In this context, a wide body of clinical and epidemiological evidence supports a strong mutual link between depression and CVD. Sometimes the occurrence of depression precedes a cardiovascular event; in other instances a cardiovascular event is associated with a future higher risk of depression. It is very likely that depression and CVD may share common pathophysiological factors. For example, the seven health cardiovascular metrics proposed by the American Heart Association in 2010( Reference Lloyd-Jones, Hong and Labarthe 9 ) were predictive of a substantially lower risk of depression in 5110 participants of the Aerobics Study cohort followed-up for 6·1 years( Reference España-Romero, Artero and Lee 10 ). Also in the Seguimiento Universidad de Navarra (SUN) cohort, after following-up more than 16 000 participants initially free of depression and CVD during an average of 9 years, several predictive equations for cardiovascular risk built with baseline values of cardiovascular risk factors were strongly associated with the future risk of developing depression during the follow-up period (P Molero, unpublished results).

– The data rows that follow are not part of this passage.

/-! ### mapLegs -/

@[simp] theorem State.mapLegs_slots (f : LegId → Leg → Leg) : (s.mapLegs f).slots = s.slots := by simp only [State.mapLegs]
@[simp] theorem State.mapLegs_groups (f : LegId → Leg → Leg) : (s.mapLegs f).groups = s.groups := by simp only [State.mapLegs]
@[simp] theorem State.mapLegs_dc (f : LegId → Leg → Leg) : (s.mapLegs f).dc = s.dc := by simp only [State.mapLegs]
@[simp] theorem State.mapLegs_cyc (f : LegId → Leg → Leg) : (s.mapLegs f).cyc = s.cyc := by simp only [State.mapLegs]
@[simp] theorem State.mapLegs_safety (f : LegId → Leg → Leg) : (s.mapLegs f).safety = s.safety := by simp only [State.mapLegs]
@[simp] theorem State.mapLegs_ports (f : LegId → Leg → Leg) : (s.mapLegs f).ports = s.ports := by simp only [State.mapLegs]
@[simp] theorem State.mapLegs_drives (f : LegId → Leg → Leg) : (s.mapLegs f).drives = s.drives := by simp only [State.mapLegs]
@[simp] theorem State.mapLegs_mode (f : LegId → Leg → Leg) : (s.mapLegs f).mode = s.mode := by simp only [State.mapLegs]
@[simp] theorem State.mapLegs_image (f : LegId → Leg → Leg) : (s.mapLegs f).image = s.image := by simp only [State.mapLegs]
@[simp] theorem State.mapLegs_nv (f : LegId → Leg → Leg) : (s.mapLegs f).nv = s.nv := by simp only [State.mapLegs]
@[simp] theorem State.mapLegs_loadBuf (f : LegId → Leg → Leg) : (s.mapLegs f).loadBuf = s.loadBuf := by simp only [State.mapLegs]
@[simp] theorem State.mapLegs_loadPage (f : LegId → Leg → Leg) : (s.mapLegs f).loadPage = s.loadPage := by simp only [State.mapLegs]
@[simp] theorem State.mapLegs_signature (f : LegId → Leg → Leg) : (s.mapLegs f).signature = s.signature := by simp only [State.mapLegs]
@[simp] theorem State.mapLegs_imageBad (f : LegId → Leg → Leg) : (s.mapLegs f).imageBad = s.imageBad := by simp only [State.mapLegs]
@[simp] theorem State.mapLegs_storeOp (f : LegId → Leg → Leg) : (s.mapLegs f).storeOp = s.storeOp := by simp only [State.mapLegs]
@[simp] theorem State.mapLegs_globalSet (f : LegId → Leg → Leg) : (s.mapLegs f).globalSet = s.globalSet := by simp only [State.mapLegs]
@[simp] theorem State.mapLegs_now (f : LegId → Leg → Leg) : (s.mapLegs f).now = s.now := by simp only [State.mapLegs]
@[simp] theorem State.mapLegs_lastFast (f : LegId → Leg → Leg) : (s.mapLegs f).lastFast = s.lastFast := by simp only [State.mapLegs]
@[simp] theorem State.mapLegs_lastVdc (f : LegId → Leg → Leg) : (s.mapLegs f).lastVdc = s.lastVdc := by simp only [State.mapLegs]
@[simp] theorem State.mapLegs_lastTemp (f : LegId → Leg → Leg) : (s.mapLegs f).lastTemp = s.lastTemp := by simp only [State.mapLegs]
@[simp] theorem State.mapLegs_agenda (f : LegId → Leg → Leg) : (s.mapLegs f).agenda = s.agenda := by simp only [State.mapLegs]
@[simp] theorem State.mapLegs_pending (f : LegId → Leg → Leg) : (s.mapLegs f).pending = s.pending := by simp only [State.mapLegs]
@[simp] theorem State.mapLegs_slot (f : LegId → Leg → Leg) (k : SlotId) : (s.mapLegs f).slot k = s.slot k := by simp only [State.mapLegs, State.slot]
@[simp] theorem State.mapLegs_group (f : LegId → Leg → Leg) (k : GroupId) : (s.mapLegs f).group k = s.group k := by simp only [State.mapLegs, State.group]
@[simp] theorem State.mapLegs_port (f : LegId → Leg → Leg) (k : Link) : (s.mapLegs f).port k = s.port k := by simp only [State.mapLegs, State.port]
@[simp] theorem State.mapLegs_drive (f : LegId → Leg → Leg) (k : DriveLink) : (s.mapLegs f).drive k = s.drive k := by simp only [State.mapLegs, State.drive]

Advantages of food patterns in nutritional epidemiology

Several nutrients or foods have been associated with the risk of depression in longitudinal epidemiologic studies. They include a reduced risk of depression associated with an increased intake of folate( Reference Gilbody, Lightfoot and Sheldon 11 , Reference Astorg, Couthouis and de Courcy 12 ), n-3 fatty acids and n-3:n-6 fatty acids ratio( Reference Beydoun, Fanelli Kuczmarski and Beydoun 13 Reference Sanchez-Villegas, Henríquez and Figueiras 15 ), olive oil( Reference Kyrozis, Psaltopoulou and Stathopoulos 16 , Reference Sánchez-Villegas, Verberne and De Irala 17 ) or moderate alcohol intake( Reference Gea, Martinez-Gonzalez and Toledo 18 , Reference Gea, Beunza and Estruch 19 ), whereas an increased risk of depression has been associated with higher intake of trans fatty acids( Reference Sánchez-Villegas, Verberne and De Irala 17 ), fast food and commercial bakery( Reference Sánchez-Villegas, Toledo and de Irala 20 ).

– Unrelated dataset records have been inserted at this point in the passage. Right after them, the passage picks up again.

-- ==== Sys2Proof/Tests/Slice0.lean ====
section
/-! SUPPORT. Tests: ill-formed commands refused, the spec's worked cases and examples, and for each
statement with hypotheses a state and operands that meet them. Every expected number is one the spec
prints, named by its place. -/

namespace Sys2Proof.Tests

open Sys2Proof.Machine

-- One test is checked before the next is read, so that few are in memory at once.
set_option Elab.async false

/-! ### Well-formedness: an ill-formed command for each check -/

theorem test_fast_order_repeats :
    (Instr.fastSampleEvent ⟨false, false, 0#24, false, false, false⟩
      [.allocate, .allocate]).wellFormed = false := by decide

theorem test_fast_order_foreign :
    (Instr.fastSampleEvent ⟨false, false, 0#24, false, false, false⟩ [.compute 0]).wellFormed = false := by
  decide

theorem test_loss_order_repeats : (Instr.cycLossTimeout [.freshness, .freshness]).wellFormed = false := by
  decide

theorem test_loss_order_foreign : (Instr.cycLossTimeout [.cycleEdge]).wellFormed = false := by decide

theorem test_internal_order_repeats :
    (Instr.internalCycleEvent [.serve .a, .serve .a]).wellFormed = false := by decide

theorem test_internal_order_foreign :
    (Instr.internalCycleEvent [.overcurrent 3]).wellFormed = false := by decide

theorem test_period_order_repeats :
    (Instr.periodEvent 0 [.currentSum 1, .currentSum 1]).wellFormed = false := by decide

theorem test_period_order_foreign : (Instr.periodEvent 0 [.closeCycle]).wellFormed = false := by decide

theorem test_stale_order_repeats : (Instr.setpointStale .a [1, 1]).wellFormed = false := by decide

theorem test_vdc_order_repeats : (Instr.vDcSampleEvent [7, 7]).wellFormed = false := by decide

theorem test_temp_order_repeats : (Instr.tempSampleEvent [0, 3, 0]).wellFormed = false := by decide

theorem test_orders_well_formed :
    (Instr.cycLossTimeout [.snapshot .b, .serve .a]).wellFormed = true ∧
      (Instr.vDcSampleEvent [7, 0]).wellFormed = true := by decide

/-! ### The current loop -/

/-- The entries printed in R36. -/
theorem test_sine_entries :
    sinAu 4096#16 = 12539 ∧ sinAu 8192#16 = 23170 ∧ sinAu 16384#16 = 32767 ∧
      sinAu 24576#16 = 23170 ∧ sinAu 32768#16 = 0 ∧ sinAu 49152#16 = -32767 ∧
      sinAu 63#16 = 0 ∧ cosAu 8192#16 = 23170 := by decide

/-- The inputs of "One Period of a Feed Axis" (chapter 2). -/
def feedAxis : LoopIn :=
  { ia := 1200, ib := -300, ic := -880, theta := 8192#16, omega := 80, idW := 0, iqW := 2000
    k := 24576, kr := 32768, vdc := 9600, vUv := 6400, iMax := 8000, lTemp := 8000, lPerm := none
    kpD := 512, kpQ := 512, kiD := 6554, kiQ := 6554, vlim := 30146, dtcAmp := 20, dtcI := 200
    intD := -2000000, intQ := 40000000, hp := 3125, mp := 50 }

/-- What that worked case prints. -/
theorem test_feed_axis :
    loopCompute feedAxis =
      { id := 0, iq := 1500, uMax := 5098, uD := -2299, uQ := 4550, iD := 1080, iQ := -607
        cU := 175, cV := 2949, cW := 2051, intD := -9078320, intQ := 40000000, j := -818
        vsat := true, tempLimited := false, regenLimited := false } := by decide +kernel

/-- "Closing a Cycle" (chapter 2). -/
theorem test_cycle_close :
    let x := Slot.closeCycle { Slot.reset with acc := ⟨6414, -36, 12004, 8⟩, marks := ⟨true, false, false⟩ }
    x.avgD = -4 ∧ x.avgQ = 1500 ∧ avgDc x.handed = 801 ∧ x.reported.vsat = true ∧
      x.marks.vsat = false ∧ avgDc (-6414, 8) = -801 := by decide

/-- The examples of R34 and R35. -/
theorem test_setpoint_examples :
    limitD 4000 (-1500) = -1500 ∧ limitQ 4000 (-1500) 5000 = 3708 ∧
      scaleQ (-1501) (-1) 24576 32768 = -1125 := by decide

/-! ### The DC link, the temperature, the budget -/

/-- The samples of "A Spindle Braking into the Link" (chapter 5). -/
theorem test_regen_scale :
    regenScale 24400 24320 25600 = 30720 ∧ regenScale 24960 24320 25600 = 16384 ∧
      regenScale 25300 24320 25600 = 7680 ∧ regenScale 25700 24320 25600 = 0 ∧
      regenScale 24800 24320 25600 = 20480 ∧ regenScale 24000 24320 25600 = 32768 := by decide

/-- Samples 1, 2, 9 and 10 of the same example. -/
theorem test_chopper_band :
    chopperNext false 23500 23680 23040 = false ∧ chopperNext false 23700 23680 23040 = true ∧
      chopperNext true 23300 23680 23040 = true ∧ chopperNext true 23000 23680 23040 = false := by
  decide

/-- The example of R87: 8375 ones read 740 tu; a stuck stream reads T_TRIP. -/
theorem test_temperature :
    Group.tempOf { Group.reset with ones := 8375, runLen := 4 } 800 = 740 ∧
      Group.tempOf { Group.reset with ones := 0, runLen := 128 } 800 = 800 := by decide

/-- The example of R106. -/
theorem test_demand_example : demandOf 3000 24576 0 = 4000 ∧ demandOf 3000 0 77 = 77 := by decide

/-- "A Worked Allocation" (chapter 5): the shares, and the k_s of the spindle. -/
theorem test_worked_allocation :
    (secondStage [(0, Share.first ⟨0, 1000, 800, 32768, 0⟩), (1, Share.first ⟨0, 1500, 1800, 32768, 0⟩),
        (2, Share.first ⟨1, 500, 0, 32768, 0⟩), (5, Share.first ⟨3, 2000, 4000, 24576, 0⟩)] 2100).map
        (fun p => (p.1, p.2.given)) = [(0, 800), (1, 1800), (2, 0), (5, 3800)] ∧
      targetScale 4000 3800 = 31129 ∧ nextScale 31129 24576 2048 = 26624 := by decide +kernel

/-! ### The image and the telegrams -/

/-- The CRC register after a word. -/
def crcWord (r : Word) (w : Word) : Word := crcByte (crcByte r (hiByte w)) (loByte w)

theorem crc_words (ws : List Word) (r : Word) : crc r (ws.flatMap wordBytes) = ws.foldl crcWord r := by
  induction ws generalizing r with
  | nil => rfl
  | cons w ws ih => exact ih (crcWord r w)

/-- The CRC register after words a to a + n - 1 of the defaulted image. -/
def crcFrom (a n : Nat) (r : Word) : Word := ((List.range' a n).map defaultWord).foldl crcWord r

theorem default_words : Image.default.toList.take 255 = (List.range' 0 255).map defaultWord := by
  apply List.ext_getElem
  · simp
  · intro i h1 h2
    simp [Image.default]

theorem crcFrom_add (a m n : Nat) (r : Word) : crcFrom a (m + n) r = crcFrom (a + m) n (crcFrom a m r) := by
  simp only [crcFrom, ← List.range'_append_1, List.map_append, List.foldl_append]

theorem crc_step (a n : Nat) {r q : Word} (m : Nat) (h : crcFrom a m r = q) :
    crcFrom a (m + n) r = crcFrom (a + m) n q := by
  rw [crcFrom_add, h]

/-- The CRC of the defaulted image that R178 prints. -/
theorem default_crc_of : Image.default.crcOf = 0x3E7D#16 := by
  rw [Image.crcOf, Image.bytes, crc_words, default_words]
  change crcFrom 0 255 0xFFFF#16 = _
  have h0 : crcFrom 0 16 0xFFFF#16 = 0xD9DA#16 := by decide +kernel
  have h1 : crcFrom 16 16 0xD9DA#16 = 0x9236#16 := by decide +kernel
  have h2 : crcFrom 32 16 0x9236#16 = 0x809A#16 := by decide +kernel
  have h3 : crcFrom 48 16 0x809A#16 = 0x096B#16 := by decide +kernel
  have h4 : crcFrom 64 16 0x096B#16 = 0x8237#16 := by decide +kernel
  have h5 : crcFrom 80 16 0x8237#16 = 0x1192#16 := by decide +kernel
  have h6 : crcFrom 96 16 0x1192#16 = 0x052F#16 := by decide +kernel
  have h7 : crcFrom 112 16 0x052F#16 = 0x9BDB#16 := by decide +kernel
  have h8 : crcFrom 128 16 0x9BDB#16 = 0x3A9B#16 := by decide +kernel
  have h9 : crcFrom 144 16 0x3A9B#16 = 0x22D9#16 := by decide +kernel
  have h10 : crcFrom 160 16 0x22D9#16 = 0x9E5C#16 := by decide +kernel
  have h11 : crcFrom 176 16 0x9E5C#16 = 0x9DFA#16 := by decide +kernel
  have h12 : crcFrom 192 16 0x9DFA#16 = 0x6FD3#16 := by decide +kernel
  have h13 : crcFrom 208 16 0x6FD3#16 = 0x9D7D#16 := by decide +kernel
  have h14 : crcFrom 224 16 0x9D7D#16 = 0xD9CC#16 := by decide +kernel
  have h15 : crcFrom 240 15 0xD9CC#16 = 0x3E7D#16 := by decide +kernel
  refine (crc_step 0 239 16 h0).trans ?_
  refine (crc_step 16 223 16 h1).trans ?_
  refine (crc_step 32 207 16 h2).trans ?_
  refine (crc_step 48 191 16 h3).trans ?_
  refine (crc_step 64 175 16 h4).trans ?_
  refine (crc_step 80 159 16 h5).trans ?_
  refine (crc_step 96 143 16 h6).trans ?_
  refine (crc_step 112 127 16 h7).trans ?_
  refine (crc_step 128 111 16 h8).trans ?_
  refine (crc_step 144 95 16 h9).trans ?_
  refine (crc_step 160 79 16 h10).trans ?_
  refine (crc_step 176 63 16 h11).trans ?_
  refine (crc_step 192 47 16 h12).trans ?_
  refine (crc_step 208 31 16 h13).trans ?_
  refine (crc_step 224 15 16 h14).trans ?_
  exact h15

theorem test_default_crc_stored : Image.default[255] = 0x3E7D#16 := by
  simp [Image.default, defaultWord, defaultCrc]

/-- A value clamped into its range, one refused, one taken as it stands (R179, R181). -/
theorem test_examine :
    (Item.global 1).examine 0#16 = some (1#16, true) ∧
      (Item.slot 2 4).examine 0xFFFF#16 = some (0x8000#16, true) ∧
      (Item.global 7).examine 0xFFFF#16 = some (0xFFFF#16, false) ∧
      (Item.global 25).examine 0x0800#16 = none ∧ (Item.slot 0 15).examine 8#16 = none ∧
      (Item.leg 0).examine 0x1830#16 = none := by decide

However, in nutritional epidemiology, two different situations need to be differentiated. Sometimes, the disease of interest is likely to be caused by a single nutrient or food. In contrast, and much more frequently, the disease will be probably associated with several dietary factors. For the first (and rare) situation the focus on a single nutrient or food may be adequate. However, for the most common situations of multifactorial dietary causes of a disease, the focus on a single nutrient or food will be wrong. In these very common situations, the food pattern approach represents the best-fitted methodology according to the current state of the art in nutrition research. The reason is that to assess the overall food pattern may be more useful because it goes beyond nutrients or foods and examines the effects of the overall diet. The focus on isolated nutrients or single foods is usually inappropriate because it would be unrealistic to assume that a single food or nutrient will have an important effect. In addition, the assessment of isolated food components makes it difficult to take into account any interaction between them. Food patterns allow capturing a wide range of potential interactions between different nutrients and foods. Moreover, the assessment of isolated foods or nutrients will be frequently confounded by other dietary factors.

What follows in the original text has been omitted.